**The problem:**
Emit an exact copy of the lines running from the start of the records to the line containing "(∀ (w : W48) (i", both included.

======== Exercise materials ========

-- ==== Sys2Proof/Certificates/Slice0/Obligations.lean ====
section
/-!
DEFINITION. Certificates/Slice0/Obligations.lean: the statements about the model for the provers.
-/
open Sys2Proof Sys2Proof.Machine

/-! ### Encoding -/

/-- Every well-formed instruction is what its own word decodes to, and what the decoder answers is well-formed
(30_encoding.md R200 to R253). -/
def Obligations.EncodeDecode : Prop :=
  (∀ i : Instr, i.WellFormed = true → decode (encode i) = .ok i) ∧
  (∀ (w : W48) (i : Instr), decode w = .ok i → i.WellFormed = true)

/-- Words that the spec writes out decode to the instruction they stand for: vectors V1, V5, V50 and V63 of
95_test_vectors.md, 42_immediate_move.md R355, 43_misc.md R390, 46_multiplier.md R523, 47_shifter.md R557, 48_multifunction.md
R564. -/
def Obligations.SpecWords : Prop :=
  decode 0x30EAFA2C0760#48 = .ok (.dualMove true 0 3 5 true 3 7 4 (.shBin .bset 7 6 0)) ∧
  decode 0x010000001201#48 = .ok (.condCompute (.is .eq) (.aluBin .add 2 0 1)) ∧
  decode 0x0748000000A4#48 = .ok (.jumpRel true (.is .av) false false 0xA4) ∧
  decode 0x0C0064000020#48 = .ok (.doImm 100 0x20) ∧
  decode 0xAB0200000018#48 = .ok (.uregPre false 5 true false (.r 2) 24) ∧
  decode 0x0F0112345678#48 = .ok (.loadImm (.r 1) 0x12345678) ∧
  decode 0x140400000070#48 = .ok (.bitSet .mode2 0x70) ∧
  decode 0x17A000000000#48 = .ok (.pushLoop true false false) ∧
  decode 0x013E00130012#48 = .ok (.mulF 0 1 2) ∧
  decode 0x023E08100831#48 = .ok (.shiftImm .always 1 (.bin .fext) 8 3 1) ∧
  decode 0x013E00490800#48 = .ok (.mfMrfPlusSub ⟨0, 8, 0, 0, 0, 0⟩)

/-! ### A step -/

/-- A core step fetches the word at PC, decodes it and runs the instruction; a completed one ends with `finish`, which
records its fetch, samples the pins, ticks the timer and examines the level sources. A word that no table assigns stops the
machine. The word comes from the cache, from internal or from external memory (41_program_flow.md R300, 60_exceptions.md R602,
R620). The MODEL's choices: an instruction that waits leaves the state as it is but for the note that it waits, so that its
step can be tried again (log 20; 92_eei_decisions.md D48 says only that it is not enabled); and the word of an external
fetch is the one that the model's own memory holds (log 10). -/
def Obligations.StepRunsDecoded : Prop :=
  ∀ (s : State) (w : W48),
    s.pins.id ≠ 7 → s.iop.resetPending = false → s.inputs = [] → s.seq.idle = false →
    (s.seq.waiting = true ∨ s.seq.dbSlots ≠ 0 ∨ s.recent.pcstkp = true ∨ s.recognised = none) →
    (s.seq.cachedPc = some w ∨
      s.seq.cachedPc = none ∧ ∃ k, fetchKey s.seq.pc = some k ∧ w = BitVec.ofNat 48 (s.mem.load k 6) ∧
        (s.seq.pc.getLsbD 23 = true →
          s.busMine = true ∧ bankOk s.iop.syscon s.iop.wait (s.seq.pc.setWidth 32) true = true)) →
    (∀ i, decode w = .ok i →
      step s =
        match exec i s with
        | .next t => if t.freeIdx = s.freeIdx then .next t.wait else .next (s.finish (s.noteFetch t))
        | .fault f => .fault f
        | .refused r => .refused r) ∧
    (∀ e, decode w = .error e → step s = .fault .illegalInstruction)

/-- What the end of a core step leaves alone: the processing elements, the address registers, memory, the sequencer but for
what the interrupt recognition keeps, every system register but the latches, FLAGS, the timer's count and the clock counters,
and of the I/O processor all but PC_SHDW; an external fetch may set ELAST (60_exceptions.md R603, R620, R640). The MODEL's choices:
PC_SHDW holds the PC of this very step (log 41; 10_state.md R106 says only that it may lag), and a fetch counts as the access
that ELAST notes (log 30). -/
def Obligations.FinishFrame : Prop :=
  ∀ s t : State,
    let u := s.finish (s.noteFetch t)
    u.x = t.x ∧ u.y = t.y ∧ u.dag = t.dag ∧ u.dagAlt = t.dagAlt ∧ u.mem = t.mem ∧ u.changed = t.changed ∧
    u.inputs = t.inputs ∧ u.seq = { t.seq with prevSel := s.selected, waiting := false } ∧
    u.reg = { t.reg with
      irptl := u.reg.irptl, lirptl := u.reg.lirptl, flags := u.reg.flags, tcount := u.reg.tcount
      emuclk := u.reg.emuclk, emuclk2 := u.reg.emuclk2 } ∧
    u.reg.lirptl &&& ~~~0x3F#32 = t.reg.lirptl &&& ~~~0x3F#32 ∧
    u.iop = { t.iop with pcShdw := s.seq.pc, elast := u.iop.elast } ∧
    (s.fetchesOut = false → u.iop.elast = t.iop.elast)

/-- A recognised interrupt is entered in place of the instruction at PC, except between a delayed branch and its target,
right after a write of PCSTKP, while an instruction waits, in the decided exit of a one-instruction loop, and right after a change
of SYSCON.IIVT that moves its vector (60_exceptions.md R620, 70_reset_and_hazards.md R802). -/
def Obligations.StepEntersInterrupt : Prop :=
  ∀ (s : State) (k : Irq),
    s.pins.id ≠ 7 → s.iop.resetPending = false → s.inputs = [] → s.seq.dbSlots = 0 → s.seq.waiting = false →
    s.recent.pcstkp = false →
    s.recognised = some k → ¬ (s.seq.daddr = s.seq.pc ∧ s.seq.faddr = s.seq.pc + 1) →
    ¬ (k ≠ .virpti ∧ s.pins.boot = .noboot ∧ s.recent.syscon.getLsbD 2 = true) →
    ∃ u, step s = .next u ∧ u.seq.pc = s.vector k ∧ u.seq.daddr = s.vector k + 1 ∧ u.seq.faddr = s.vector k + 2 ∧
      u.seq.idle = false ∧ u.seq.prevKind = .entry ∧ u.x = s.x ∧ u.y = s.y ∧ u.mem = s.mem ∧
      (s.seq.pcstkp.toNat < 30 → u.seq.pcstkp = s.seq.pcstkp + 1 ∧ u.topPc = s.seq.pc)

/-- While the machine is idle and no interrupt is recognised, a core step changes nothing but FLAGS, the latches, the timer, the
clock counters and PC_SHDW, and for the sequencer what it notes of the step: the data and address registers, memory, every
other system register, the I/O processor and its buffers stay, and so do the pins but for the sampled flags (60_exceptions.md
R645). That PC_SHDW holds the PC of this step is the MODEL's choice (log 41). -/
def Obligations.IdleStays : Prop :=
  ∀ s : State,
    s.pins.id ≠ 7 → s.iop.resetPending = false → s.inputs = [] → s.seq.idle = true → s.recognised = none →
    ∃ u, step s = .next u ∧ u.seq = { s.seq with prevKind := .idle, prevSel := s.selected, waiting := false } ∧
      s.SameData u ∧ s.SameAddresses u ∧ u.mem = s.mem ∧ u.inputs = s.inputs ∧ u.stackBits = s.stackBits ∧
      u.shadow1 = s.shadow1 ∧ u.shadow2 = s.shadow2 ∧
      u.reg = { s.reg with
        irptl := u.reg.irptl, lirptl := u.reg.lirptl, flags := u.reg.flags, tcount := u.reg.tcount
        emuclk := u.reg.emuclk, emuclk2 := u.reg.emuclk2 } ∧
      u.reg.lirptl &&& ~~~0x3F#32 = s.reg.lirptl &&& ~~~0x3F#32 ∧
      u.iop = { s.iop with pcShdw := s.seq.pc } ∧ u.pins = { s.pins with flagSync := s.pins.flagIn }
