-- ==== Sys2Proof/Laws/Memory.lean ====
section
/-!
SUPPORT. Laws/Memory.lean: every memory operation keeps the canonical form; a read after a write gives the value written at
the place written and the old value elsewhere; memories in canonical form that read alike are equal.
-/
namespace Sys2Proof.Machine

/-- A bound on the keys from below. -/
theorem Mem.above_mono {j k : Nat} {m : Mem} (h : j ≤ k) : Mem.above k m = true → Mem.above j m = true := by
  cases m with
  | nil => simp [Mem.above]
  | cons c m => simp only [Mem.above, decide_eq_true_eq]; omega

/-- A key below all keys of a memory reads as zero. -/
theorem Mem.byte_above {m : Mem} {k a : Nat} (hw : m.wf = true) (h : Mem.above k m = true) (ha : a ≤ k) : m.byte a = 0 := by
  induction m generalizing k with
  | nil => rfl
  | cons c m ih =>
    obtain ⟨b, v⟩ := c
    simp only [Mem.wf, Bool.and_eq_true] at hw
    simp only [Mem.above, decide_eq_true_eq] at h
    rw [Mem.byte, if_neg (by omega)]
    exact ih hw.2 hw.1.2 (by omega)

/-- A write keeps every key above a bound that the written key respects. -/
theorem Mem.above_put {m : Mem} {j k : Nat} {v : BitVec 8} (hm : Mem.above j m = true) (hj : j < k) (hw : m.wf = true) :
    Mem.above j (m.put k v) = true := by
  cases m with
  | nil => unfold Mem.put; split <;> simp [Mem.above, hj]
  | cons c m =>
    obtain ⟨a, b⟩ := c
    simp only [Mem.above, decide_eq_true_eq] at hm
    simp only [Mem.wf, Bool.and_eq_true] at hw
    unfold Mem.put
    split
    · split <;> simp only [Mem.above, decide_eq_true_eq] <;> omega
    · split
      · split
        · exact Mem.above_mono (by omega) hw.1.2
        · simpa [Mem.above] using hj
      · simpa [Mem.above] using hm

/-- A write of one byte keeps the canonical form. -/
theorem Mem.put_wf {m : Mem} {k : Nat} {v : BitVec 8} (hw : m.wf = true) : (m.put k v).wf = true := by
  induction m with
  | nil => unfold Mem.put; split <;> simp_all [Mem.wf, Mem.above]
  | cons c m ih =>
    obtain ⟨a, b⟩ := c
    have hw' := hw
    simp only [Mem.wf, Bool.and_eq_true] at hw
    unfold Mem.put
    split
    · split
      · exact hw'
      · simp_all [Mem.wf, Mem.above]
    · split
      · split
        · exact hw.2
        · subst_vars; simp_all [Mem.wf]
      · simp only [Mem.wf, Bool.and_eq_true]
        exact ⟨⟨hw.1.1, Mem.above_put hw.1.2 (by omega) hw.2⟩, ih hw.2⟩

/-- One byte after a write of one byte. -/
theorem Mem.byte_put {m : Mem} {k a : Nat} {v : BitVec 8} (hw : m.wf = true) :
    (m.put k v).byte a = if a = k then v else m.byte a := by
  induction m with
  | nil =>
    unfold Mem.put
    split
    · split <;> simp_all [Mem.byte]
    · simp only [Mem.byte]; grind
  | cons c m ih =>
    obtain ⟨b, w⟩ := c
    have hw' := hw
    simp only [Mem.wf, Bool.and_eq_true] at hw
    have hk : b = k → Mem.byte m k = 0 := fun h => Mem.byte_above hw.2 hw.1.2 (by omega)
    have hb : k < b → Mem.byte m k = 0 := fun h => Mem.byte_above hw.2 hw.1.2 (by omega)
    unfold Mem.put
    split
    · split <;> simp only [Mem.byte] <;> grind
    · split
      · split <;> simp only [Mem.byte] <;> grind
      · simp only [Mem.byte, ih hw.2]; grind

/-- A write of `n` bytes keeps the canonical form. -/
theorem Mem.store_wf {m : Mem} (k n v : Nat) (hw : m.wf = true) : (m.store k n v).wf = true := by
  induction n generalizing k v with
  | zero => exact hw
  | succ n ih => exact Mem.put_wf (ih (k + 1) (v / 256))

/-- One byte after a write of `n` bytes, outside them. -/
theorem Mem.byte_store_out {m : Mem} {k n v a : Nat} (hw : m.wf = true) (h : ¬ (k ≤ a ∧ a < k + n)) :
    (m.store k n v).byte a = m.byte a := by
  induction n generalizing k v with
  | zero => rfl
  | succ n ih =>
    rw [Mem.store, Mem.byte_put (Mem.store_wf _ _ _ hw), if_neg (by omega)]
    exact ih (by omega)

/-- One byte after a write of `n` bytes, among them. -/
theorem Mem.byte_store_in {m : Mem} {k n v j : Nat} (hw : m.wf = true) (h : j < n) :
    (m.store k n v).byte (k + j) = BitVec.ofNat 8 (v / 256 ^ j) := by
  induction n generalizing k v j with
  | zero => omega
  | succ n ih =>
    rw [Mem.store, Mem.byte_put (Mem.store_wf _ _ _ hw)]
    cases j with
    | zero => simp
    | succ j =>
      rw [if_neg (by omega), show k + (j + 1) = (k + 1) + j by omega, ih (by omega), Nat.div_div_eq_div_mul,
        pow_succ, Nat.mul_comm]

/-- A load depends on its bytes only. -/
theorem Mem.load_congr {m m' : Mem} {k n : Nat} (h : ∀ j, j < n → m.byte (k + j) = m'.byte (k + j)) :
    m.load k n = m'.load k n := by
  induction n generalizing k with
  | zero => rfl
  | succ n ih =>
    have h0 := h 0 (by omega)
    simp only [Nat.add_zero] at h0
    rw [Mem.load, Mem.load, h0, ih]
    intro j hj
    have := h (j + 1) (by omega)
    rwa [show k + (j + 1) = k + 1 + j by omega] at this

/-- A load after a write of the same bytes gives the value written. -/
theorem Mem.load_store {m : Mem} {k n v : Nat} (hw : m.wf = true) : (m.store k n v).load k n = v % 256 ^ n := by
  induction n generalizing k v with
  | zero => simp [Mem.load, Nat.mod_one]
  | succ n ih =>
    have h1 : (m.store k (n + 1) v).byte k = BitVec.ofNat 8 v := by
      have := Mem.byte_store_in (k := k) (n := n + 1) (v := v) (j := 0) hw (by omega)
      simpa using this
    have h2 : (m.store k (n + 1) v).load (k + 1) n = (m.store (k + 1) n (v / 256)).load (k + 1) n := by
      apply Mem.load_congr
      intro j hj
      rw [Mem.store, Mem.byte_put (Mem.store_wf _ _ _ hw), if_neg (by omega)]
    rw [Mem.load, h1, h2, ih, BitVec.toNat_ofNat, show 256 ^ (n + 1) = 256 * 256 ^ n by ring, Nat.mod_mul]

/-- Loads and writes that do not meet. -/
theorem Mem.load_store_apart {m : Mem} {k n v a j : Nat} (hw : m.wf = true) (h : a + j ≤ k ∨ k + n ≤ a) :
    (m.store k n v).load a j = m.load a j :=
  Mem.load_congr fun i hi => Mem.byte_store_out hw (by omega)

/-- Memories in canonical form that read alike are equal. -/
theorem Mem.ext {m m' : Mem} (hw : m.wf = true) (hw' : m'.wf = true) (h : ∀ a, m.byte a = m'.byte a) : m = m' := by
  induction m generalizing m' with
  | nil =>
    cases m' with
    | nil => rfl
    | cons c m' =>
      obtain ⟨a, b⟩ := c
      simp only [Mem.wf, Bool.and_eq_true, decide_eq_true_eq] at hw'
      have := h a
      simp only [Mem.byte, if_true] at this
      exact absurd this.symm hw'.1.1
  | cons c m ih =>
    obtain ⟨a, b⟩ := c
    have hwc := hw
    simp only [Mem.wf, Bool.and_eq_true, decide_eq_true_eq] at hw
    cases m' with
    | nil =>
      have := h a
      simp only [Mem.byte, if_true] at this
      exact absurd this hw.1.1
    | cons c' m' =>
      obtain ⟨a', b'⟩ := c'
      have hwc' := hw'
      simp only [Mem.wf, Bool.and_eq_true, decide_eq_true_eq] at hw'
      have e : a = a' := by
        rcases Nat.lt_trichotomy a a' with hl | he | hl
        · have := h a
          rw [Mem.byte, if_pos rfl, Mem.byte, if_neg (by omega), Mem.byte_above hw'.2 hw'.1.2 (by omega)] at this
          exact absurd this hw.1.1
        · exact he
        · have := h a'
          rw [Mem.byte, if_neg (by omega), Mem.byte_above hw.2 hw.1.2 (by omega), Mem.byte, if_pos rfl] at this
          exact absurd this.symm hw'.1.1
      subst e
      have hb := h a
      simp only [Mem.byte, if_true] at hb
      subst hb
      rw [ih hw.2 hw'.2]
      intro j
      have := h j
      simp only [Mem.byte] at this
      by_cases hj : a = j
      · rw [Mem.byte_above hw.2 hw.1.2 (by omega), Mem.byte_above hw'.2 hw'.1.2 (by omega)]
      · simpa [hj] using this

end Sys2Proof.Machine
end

========

**Solution:**
-- ==== Sys2Proof/Certificates/Slice0/Obligations.lean ====
section
/-!
DEFINITION. Certificates/Slice0/Obligations.lean: the statements about the model for the provers.
-/
open Sys2Proof Sys2Proof.Machine

/-! ### Encoding -/

/-- Every well-formed instruction is what its own word decodes to, and what the decoder answers is well-formed
(30_encoding.md R200 to R253). -/
def Obligations.EncodeDecode : Prop :=
  (∀ i : Instr, i.WellFormed = true → decode (encode i) = .ok i) ∧
  (∀ (w : W48) (i : Instr), decode w = .ok i → i.WellFormed = true)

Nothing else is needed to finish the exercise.